◆ Assignment: This exercise calls for every line of the data below with the string "match" in it.
+ + + + + + +
-- ==== Sys2Proof/Machine/Fetch.lean ====
section
/-!
DEFINITION. Fetching instruction words: translation with X, the instruction cache that may keep a line until ICINV (R84,
R401), ECC (Table 10.5), and a Reeve's physical fetches (R383).
-/
namespace Sys2Proof.Machine
open Sys2Proof.Config

/-- The job under which a bench's fetches are cached: the crew's, or one of the Reeve's own. -/
def fetchJob (s : State) (k : Nat) (c : Crew) : Nat := if isReeve k then 16 + clusterOf k else jobOf s c

/-- The target of a fetch. A Reeve's fetch outside both windows faults with PAGE_ATTR (R383). -/
def fetchTarget (s : State) (k : Nat) (c : Crew) (va : Word) : Translation × State :=
  if isReeve k then (physicalTarget va, s)
  else
    match tlbHit s (coreOf k) (jobOf s c) va .fetch with
    | some r => (r, spend s 1)
    | none => translate (spend s 1) (some (coreOf k)) (jobOf s c) va .fetch

/-- The line of an instruction cache that holds an address. -/
def cachedLine (s : State) (core job line : Nat) : Option ICacheLine :=
  (coreAt s core).icache.find? fun l => l.job == job && l.line == line

/-- Fetches the word at an address: a cause code, or the word. -/
def fetchWord (s : State) (k : Nat) (c : Crew) (va : Word) : Except (BitVec 8) Word × State :=
  let job := fetchJob s k c
  let line := va.toNat / 64
  let fresh (s : State) : Except (BitVec 8) Word × State :=
    match fetchTarget s k c va with
    | (.error f, s) => (.error f, s)
    | (.ok t, s) =>
      let base := t.addr / 64 * 64
      let s' := if hbmReady s base 64 then afterRead (hostTakes s base 64) base 64 else balkAt s base 64
      if (poisonAt s t.addr 8).isSome then (.error 0x40, s')
      else
        let bs := hbmBytesAt s base 64
        let core := coreAt s' (coreOf k)
        let l : ICacheLine := { job := job, line := line, bytes := bs }
        let keep := core.icache.filter fun m => !(m.job == job && m.line == line)
        -- A line of which a sector is poisoned is not kept: a fetch from that sector meets its poison (R284).
        let lines := if touchesPoison s (cellOf base) 64 then keep else l :: keep
        (.ok (bytesWord ((bs.drop (t.addr % 64)).take 8)), putCore s' (coreOf k) { core with icache := lines })
  match cachedLine s (coreOf k) job line with
  | some l =>
    if freeBit s.free then (.ok (bytesWord ((l.bytes.drop (va.toNat % 64)).take 8)), spend s 1) else fresh (spend s 1)
  | none => fresh s

end Sys2Proof.Machine
end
+ + + + + + +
◆ The answer:
    match tlbHit s (coreOf k) (jobOf s c) va .fetch with
    match fetchTarget s k c va with
  match cachedLine s (coreOf k) job line with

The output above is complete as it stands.